**Task prompt**
A stretch of the entries below is to be set down exactly, running from the line with "theorem mload_16_16 (c" through the line with "theorem mload_168_16 (c", both included, and no other line.

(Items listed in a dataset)
----

theorem mload_0_8 (c : MloadCmd) : fld (encodeMat (.mload c)) 0 8 = 1 := by
  have h_tag := c.tag.isLt; have h_soff := c.soff.isLt; have h_boff := c.boff.isLt; have h_sstr := c.sstr.isLt; have h_bstr := c.bstr.isLt; have b_gate := c.gate.toNat_le; have b_scw := c.scw.toNat_le
  simp only [encodeMat]; unfold fld; omega

theorem mload_16_16 (c : MloadCmd) : fld (encodeMat (.mload c)) 16 16 = c.tag.toNat := by
  have h_tag := c.tag.isLt; have h_soff := c.soff.isLt; have h_boff := c.boff.isLt; have h_sstr := c.sstr.isLt; have h_bstr := c.bstr.isLt; have b_gate := c.gate.toNat_le; have b_scw := c.scw.toNat_le
  simp only [encodeMat]; unfold fld; omega

theorem mload_9_1 (c : MloadCmd) : fld (encodeMat (.mload c)) 9 1 = c.gate.toNat := by
  have h_tag := c.tag.isLt; have h_soff := c.soff.isLt; have h_boff := c.boff.isLt; have h_sstr := c.sstr.isLt; have h_bstr := c.bstr.isLt; have b_gate := c.gate.toNat_le; have b_scw := c.scw.toNat_le
  simp only [encodeMat]; unfold fld; omega

theorem mload_11_1 (c : MloadCmd) : fld (encodeMat (.mload c)) 11 1 = c.scw.toNat := by
  have h_tag := c.tag.isLt; have h_soff := c.soff.isLt; have h_boff := c.boff.isLt; have h_sstr := c.sstr.isLt; have h_bstr := c.bstr.isLt; have b_gate := c.gate.toNat_le; have b_scw := c.scw.toNat_le
  simp only [encodeMat]; unfold fld; omega

theorem mload_84_20 (c : MloadCmd) : fld (encodeMat (.mload c)) 84 20 = c.soff.toNat := by
  have h_tag := c.tag.isLt; have h_soff := c.soff.isLt; have h_boff := c.boff.isLt; have h_sstr := c.sstr.isLt; have h_bstr := c.bstr.isLt; have b_gate := c.gate.toNat_le; have b_scw := c.scw.toNat_le
  simp only [encodeMat]; unfold fld; omega

theorem mload_64_20 (c : MloadCmd) : fld (encodeMat (.mload c)) 64 20 = c.boff.toNat := by
  have h_tag := c.tag.isLt; have h_soff := c.soff.isLt; have h_boff := c.boff.isLt; have h_sstr := c.sstr.isLt; have h_bstr := c.bstr.isLt; have b_gate := c.gate.toNat_le; have b_scw := c.scw.toNat_le
  simp only [encodeMat]; unfold fld; omega

theorem mload_168_16 (c : MloadCmd) : fld (encodeMat (.mload c)) 168 16 = c.sstr.toNat := by
  have h_tag := c.tag.isLt; have h_soff := c.soff.isLt; have h_boff := c.boff.isLt; have h_sstr := c.sstr.isLt; have h_bstr := c.bstr.isLt; have b_gate := c.gate.toNat_le; have b_scw := c.scw.toNat_le
  simp only [encodeMat]; unfold fld; omega

theorem mload_148_20 (c : MloadCmd) : fld (encodeMat (.mload c)) 148 20 = c.bstr.toNat := by
  have h_tag := c.tag.isLt; have h_soff := c.soff.isLt; have h_boff := c.boff.isLt; have h_sstr := c.sstr.isLt; have h_bstr := c.bstr.isLt; have b_gate := c.gate.toNat_le; have b_scw := c.scw.toNat_le
  simp only [encodeMat]; unfold fld; omega

theorem mload_8_1 (c : MloadCmd) : fld (encodeMat (.mload c)) 8 1 = 0 := by
  have h_tag := c.tag.isLt; have h_soff := c.soff.isLt; have h_boff := c.boff.isLt; have h_sstr := c.sstr.isLt; have h_bstr := c.bstr.isLt; have b_gate := c.gate.toNat_le; have b_scw := c.scw.toNat_le
  simp only [encodeMat]; unfold fld; omega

----

**Reply to the task**
theorem mload_16_16 (c : MloadCmd) : fld (encodeMat (.mload c)) 16 16 = c.tag.toNat := by
  have h_tag := c.tag.isLt; have h_soff := c.soff.isLt; have h_boff := c.boff.isLt; have h_sstr := c.sstr.isLt; have h_bstr := c.bstr.isLt; have b_gate := c.gate.toNat_le; have b_scw := c.scw.toNat_le
  simp only [encodeMat]; unfold fld; omega

theorem mload_9_1 (c : MloadCmd) : fld (encodeMat (.mload c)) 9 1 = c.gate.toNat := by
  have h_tag := c.tag.isLt; have h_soff := c.soff.isLt; have h_boff := c.boff.isLt; have h_sstr := c.sstr.isLt; have h_bstr := c.bstr.isLt; have b_gate := c.gate.toNat_le; have b_scw := c.scw.toNat_le
  simp only [encodeMat]; unfold fld; omega

theorem mload_11_1 (c : MloadCmd) : fld (encodeMat (.mload c)) 11 1 = c.scw.toNat := by
  have h_tag := c.tag.isLt; have h_soff := c.soff.isLt; have h_boff := c.boff.isLt; have h_sstr := c.sstr.isLt; have h_bstr := c.bstr.isLt; have b_gate := c.gate.toNat_le; have b_scw := c.scw.toNat_le
  simp only [encodeMat]; unfold fld; omega

theorem mload_84_20 (c : MloadCmd) : fld (encodeMat (.mload c)) 84 20 = c.soff.toNat := by
  have h_tag := c.tag.isLt; have h_soff := c.soff.isLt; have h_boff := c.boff.isLt; have h_sstr := c.sstr.isLt; have h_bstr := c.bstr.isLt; have b_gate := c.gate.toNat_le; have b_scw := c.scw.toNat_le
  simp only [encodeMat]; unfold fld; omega

theorem mload_64_20 (c : MloadCmd) : fld (encodeMat (.mload c)) 64 20 = c.boff.toNat := by
  have h_tag := c.tag.isLt; have h_soff := c.soff.isLt; have h_boff := c.boff.isLt; have h_sstr := c.sstr.isLt; have h_bstr := c.bstr.isLt; have b_gate := c.gate.toNat_le; have b_scw := c.scw.toNat_le
  simp only [encodeMat]; unfold fld; omega

theorem mload_168_16 (c : MloadCmd) : fld (encodeMat (.mload c)) 168 16 = c.sstr.toNat := by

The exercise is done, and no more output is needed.